Globalisation causing concentration of wealth, economic disparities

Globalisation causing concentration of wealth, economic disparities
Highlights

In order to sustain the growth achieved in any nation, it must be just and equitable, noted a social scientist and retired professor of economics from University of Hyderabad, D Narasimha Reddy. Contrary to the above notion, during the last two and half decades of Liberalisation, Privatisation, Globalisation (LPG) policies, the global flow of foreign capital to developing countries has led to the

Hanamkonda: In order to sustain the growth achieved in any nation, it must be just and equitable, noted a social scientist and retired professor of economics from University of Hyderabad, D Narasimha Reddy. Contrary to the above notion, during the last two and half decades of Liberalisation, Privatisation, Globalisation (LPG) policies, the global flow of foreign capital to developing countries has led to the growth of GDPs but caused inequalities in the countries all over, he said.

Prof Reddy delivered the second memorial lecture of late C Sivaramakrishna Rao, a respectable professor and former dean of social science, Kakatiya University on the topic ‘Globalisation and Growing Inequalities: Challenge of Fair, Equitable and Sustainable Development’ at the university in Hanamkonda on Monday.
The lecture was organised by the department of economics, Kakatiya University.

He dwelled in detail upon the three phases of globalisation, 1890-1940, the first phase, 1945-75, the second phase and the third phase began in 1980 gained momentum by 1990. It changed people’s share gross domestic product (GDP) drastically and in a disproportionate manner.

It caused inequalities in the distribution of national incomes. The number of billionaires in the world was 127 in 1987 and the number gone up to 1,400 in 2013 and 2043 in 2016. The wealth of three richest persons in the world accounts for 50 percent of USA’s GDP, he explained.

In the case of China, top 10 per cent rich people’s share in the GDP rose to 30 per cent from 10 per cent while the bottom 50 per cent people’s share decreased from 50 per cent to 27 per cent while 40 per cent middle people’s share accounts for 43 per cent.

The experience of Indian economy was also on the same lines. The number of billionaires was growing along with growth of GDP and inequalities. In the era of globalisation concentration of wealth took place causing economic disparities, Prof Reddy noted.

Indian business firms, industrialists globalised their activities and became MNCs but unorganised sector which accounts for 80 per cent of job generation reached to a disastrous state, he added.
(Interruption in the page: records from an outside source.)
theorem witness_RequestsMeetAPendingComposition :
    let p (mode next host : Nat) (sw : List Nat) : State := { up [(R.SEQ_STATUS_mode, mode)] with seq := { base.seq with hostModes := [host], comp := some { mode := next, sources := [15, 14], swapped := sw } } }
    let after4 (s : State) : State := after (.sequencerStep 4) s
    let held : State := { base with seq := { base.seq with hostAux := [(15, true)], comp := some { mode := 1, sources := [15] } } }
    let flush : State := { base with seq := { base.seq with auxHeld := [(15, true)], comp := some { mode := 1, modeAsked := true } } }
    let flushed := after .glazeApplicationDone flush
    (∀ i, i < 256 → base.on (R.SEQ_RULE_valid i) = false) ∧ base.follows = false ∧ (p 6 0 1 []).live = true
      ∧ mayEnter 1 6 = false ∧ (after4 (p 6 0 1 [])).get R.SEQ_ERR_CNT_req_refused = 1
      ∧ (after4 (p 0 1 1 [])).seq.hostModes = [] ∧ ((after4 (p 0 1 1 [])).seq.comp.map (fun c => c.mode)) = some 1
      ∧ mayEnter 6 0 = true ∧ (after4 (p 0 1 6 [])).get R.SEQ_ERR_CNT_replaced = 1 ∧ ((after4 (p 0 1 6 [])).seq.comp.map (fun c => c.mode)) = some 6
      ∧ (after4 held).seq.auxHeld = [(15, true)] ∧ (after4 held).get R.SEQ_STATUS_aux_req = 128 ∧ (after4 held).seq.hostAux = []
      ∧ (flush.get R.TWN_STATUS_state ≠ 3) ∧ flushed.mode = 1 ∧ flushed.seq.auxHeld = [] ∧ (flushed.seq.comp.map (fun c => c.aux)) = some [15]
      ∧ mayEnter 0 1 = true ∧ (after4 (p 0 1 0 [15])).seq.nextModes = [0] ∧ mayEnter 6 1 = false ∧ (after4 (p 0 1 6 [15])).seq.nextModes = [] := by decide +kernel

theorem witness_RequestsWaitForTheStep :
    (after (.modeRequest 7) base).seq.hostModes = [7] ∧ (after (.auxOnRequest 15) base).seq.hostAux = [(15, true)]
      ∧ (after (.auxOffRequest 8) base).seq.hostAux = [(8, false)] := by decide +kernel

/-- A node of a plant whose port `p` is in state `k` with the link record `x`. -/
def node (p k : Nat) (x : FabPort) (l : List (Fld × Nat)) : State :=
  { up ([(R.FAB_CFG_en, 1), (R.FAB_PORT_state p, k)] ++ l) with fab := { base.fab with ports := [(p, x)] } }

theorem witness_LinksTrainAndFail :
    let parent := node 3 3 { echoDue := true, echoes := 7 } [(R.FAB_CFG_root, 1)]
    let child := node 0 3 { awaited := true, trips := List.replicate 7 100, peerId := 2, peerPort := 1 } []
    let meets := node 0 2 { heard := 15, told := 16 } []
    let deaf (x : Nat) : State := { node 0 x { } [] with pins := { base.pins with los := [(0, true)] } }
    let marks := node 3 4 { } [(R.FAB_CFG_root, 1), (R.FAB_STATUS_port_up, 8), (R.FAB_STATUS_time_valid, 1), (R.FAB_STATUS_level, 0)]
    marks.inPlant = true ∧ marks.fab.timeWrite = none ∧ marks.fab.markAt = none ∧ marks.portUp 3 = true ∧ (after .timeMarkSend marks).fabDue 3 = [.mark 0 true 0]
      ∧ (after (.alignment 0) (deaf 1)).linkState 0 = 1 ∧ (after (.losAssert 3 false) (deaf 1)).pins.los = [(0, true), (3, false)]
      ∧ (node 0 1 { } []).mayTrain 0 = true ∧ (after (.alignment 0) (node 0 1 { } [])).linkState 0 = 2 ∧ (after (.alignRestart 3) (node 3 1 { } [])).get (R.FAB_PORT_downs 3) = 1
      ∧ (after (.hello 0 0 2 3 1 6) meets).linkState 0 = 3 ∧ (after (.hello 0 0 2 3 1 6) meets).fabDue 0 = [.probe] ∧ 3 * 1 + 1 + 3 ≤ 65535 ∧ (after (.hello 0 0 0 3 1 0) meets).linkState 0 = 5
      ∧ ((after (.hello 3 0 2 0 0 0) (node 3 2 { heard := 15, told := 16 } [])).linkState 3) = 5
      ∧ ((after (.hello 3 0 0 0 0 0) (node 3 2 { heard := 14, told := 16 } [])).fport 3).heard = 15
      ∧ ((after (.helloSend 3) (node 3 2 { heard := 15, told := 20 } [])).fport 3).told = 21
      ∧ (after (.linkDown 0 300) (node 0 4 { } [(R.FAB_STATUS_port_up, 1)])).get R.FAB_ERR_CNT2_code = 255
      ∧ (after (.hello 3 1 0 0 0 0) (node 3 2 { heard := 15, told := 16 } [])).fport 3 = { told := 16 }
      ∧ (after (.hello 3 0 3 0 0 0) (node 3 2 { heard := 15, told := 16 } [])).fport 3 = { told := 16 }
      ∧ (after (.barrierRelease 300 255) (node 0 4 { } [(R.FAB_STATUS_port_up, 1)])).get R.FAB_ERR_CNT2_code = 255
      ∧ (node 0 4 { } [(R.FAB_STATUS_port_up, 1)]).portUp 0 = true ∧ (after (.linkDown 0 0) (node 0 4 { } [(R.FAB_STATUS_port_up, 1)])).on R.FAB_STATUS_standalone = true
      ∧ ((after (.losAssert 3 true) (node 3 4 { } [])).linkState 3) = 1 ∧ ((after (.probe 3 0) (node 3 3 { } [])).fport 3).echoDue = true
      ∧ (parent.fport 3).echoDue = true ∧ parent.linkState 3 = 3 ∧ 7 ≤ (parent.fport 3).echoes ∧ (after (.echo 2148 0) child).nodeId = 8 ∧ (after (.echo 2148 0) child).get R.FAB_STATUS_level = 1
      ∧ (after .echoTimeout child).linkState 0 = 1 ∧ ((after .periodicProbe (node 0 4 { } [(R.FAB_STATUS_port_up, 1)])).fport 0).awaited = true
      ∧ ((after (.alignment 7) (up [(R.TWN_CFG_role, 1)])).lane 3).aligned = true := by decide +kernel

theorem witness_PlantTimeFloodsAndBarriers :
    let root := up [(R.FAB_CFG_en, 1), (R.FAB_CFG_root, 1), (R.FAB_STATUS_port_up, 14), (R.FAB_STATUS_time_valid, 1)]
    let leaf := up [(R.FAB_CFG_en, 1), (R.FAB_STATUS_joined, 1), (R.FAB_STATUS_port_up, 1), (R.FAB_STATUS_time_valid, 1), (R.FAB_STATUS_time_locked, 1)]
    let at_ (n : Nat) (b : Bool) : State := { leaf with clk := { leaf.clk with plantTime := n }, fab := { leaf.fab with marked := b } }
    root.fab.markAt = none ∧ (after .timeMarkSend root).fab.markAt = some 0 ∧ root.isRoot = true ∧ root.inPlant = true ∧ root.portUp 3 = true ∧ (after .timeMarkSend root).fabDue 3 = [.mark 0 true 0]
      ∧ (after .timeMarkSend { root with fab := { root.fab with timeWrite := some 9 } }).clk.plantTime = 9
      ∧ (after (.timeMark false 0 0 true) (at_ 8000 true)).fab.trim = 125 ∧ (after (.timeMark false 0 0 true) (at_ 8001 true)).fab.stepArmed = true
      ∧ (after (.timeMark false 0 0 true) (at_ 0 false)).fab.stepArmed = true
      ∧ (after (.timeMark false 0 77 true) { leaf with fab := { leaf.fab with stepArmed := true } }).clk.plantTime = 77
      ∧ leaf.on (lockFld false) = true ∧ (after (.markTimeout false) leaf).get R.FAB_TIME_STAT_lost = 1
      ∧ (after (.fabTimeWrite (2 ^ 64 - 1)) root).fab.timeWrite = some (2 ^ 64 - 1) ∧ (after (.tripSetReceived 0 0 65535 255) leaf).get R.FAB_FLOOD_last_seq = 255
      ∧ (after (.tripSetReceived 3 0 7 1) root).fabDue 2 = [.trip 7 1]
      ∧ ((after (.statusReceived 3 0 5) root).fport 3).status = some 5
      ∧ root.on R.FAB_BARRIER_pending = false ∧ (after (.barrierEnter 255) leaf).fab.barrierSent = true
      ∧ (after (.barrierEnter 255) (up [(R.FAB_CFG_en, 1), (R.FAB_CFG_root, 1)])).on R.FAB_BARRIER_done = true
      ∧ (after (.barrierEnter 255) base) = base ∧ (up [(R.FAB_BARRIER_pending, 1)]).on R.FAB_BARRIER_pending = true
      ∧ ((after (.barrierArrive 3 0 255) root).fport 3).arrived = some 255 ∧ (after (.barrierRelease 0 255) (after (.barrierEnter 255) leaf)).on R.FAB_BARRIER_pending = false := by
  decide +kernel

theorem witness_MeteringSamplesAreTaken_quality :
    let u (v : Int) (l : List (Fld × Nat)) : State := { (up ([(R.MTR_CFG_u_din, 2300), (R.MTR_EVT_CFG_sag_th, 900), (R.MTR_EVT_CFG_swell_th, 1100),
      (R.MTR_EVT_CFG_hyst, 20), (R.MTR_EVT_CFG_intr_th, 50)] ++ l)) with mtr := { base.mtr with f := 8000 * 65536, hist := [List.replicate 8 v] } }
    let e (v : Int) (ty : Nat) (x : PqEvt) : State := { u v [] with mtr := { (u v []).mtr with evts := [(ty, x)] } }
    cycleRms (u 206999 []).mtr.hist (u 206999 []).mtrF 2 = 206999 ∧ (u 206999 []).aon.q07.length ≤ 13
      ∧ (((u 206999 []).halfCycle.pq 1).active, ((u 206999 []).halfCycle.pq 2).active, ((u 206999 []).halfCycle.pq 3).active) = (true, false, false)
      ∧ (((u 207000 []).halfCycle.pq 1).active, tbit (u 206999 []).halfCycle.evr.pulse 464) = (false, true)
      ∧ (((u 253001 []).halfCycle.pq 2).active, ((u 11499 []).halfCycle.pq 3).active) = (true, true)
      ∧ (((e 211600 1 { active := true, hc := 16777215 }).halfCycle.pq 1).active, ((e 211599 1 { active := true, hc := 7 }).halfCycle.pq 1).hc) = (false, 8)
      ∧ tbit (e 211600 1 { active := true }).halfCycle.evr.pulse 467 = true
      ∧ (((e 248400 2 { active := true }).halfCycle.pq 2).active, ((e 16100 3 { active := true }).halfCycle.pq 3).active) = (false, false) := by decide +kernel

theorem witness_MeteringSamplesAreTaken_sequence :
    let u (v : List Int) (ty : Nat) (x : PqEvt) : State := { up [(R.MTR_CFG_u_din, 2300)] with
      mtr := { base.mtr with f := 8000 * 65536, hist := [v], evts := [(ty, x)] } }
    let n := [230000, 230000, 230000, 230000, 0, 0, 0, 0]
    ((u n 5 { run := 9 }).cycleUpdate.pq 5).active = true ∧ (u n 5 { run := 9 }).cycleUpdate.on R.MTR_EVT_STAT_lost_n = true
      ∧ ((u n 5 { run := 8 }).cycleUpdate.pq 5).run = 9 ∧ tbit (u n 5 { run := 9 }).cycleUpdate.evr.pulse 469 = true
      ∧ ((u [0, 0, 0, 0] 5 { active := true, run := 9 }).cycleUpdate.pq 5).active = false
      ∧ ((u [0, 0, 0, 0] 4 { run := 3 }).cycleUpdate.pq 4).run = 3 := by decide +kernel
Prof Reddy suggested that people should be vigilant and active in protesting loudly against globalisation and inequalities it brought in and unhealthy growth of the gross domestic product (GDP).

The university Vice-Chancellor Prof R Sayanna, Ambedkar Open University Vice-Chancellor Prof K Seetarama Rao, TSCHE chairman Prof T Papi Reddy, the department head Prof B Suresh Lal, faculty Manuja Sevi, Sadanandam, Jyothi Rani, Sadu Rajesh and others were present.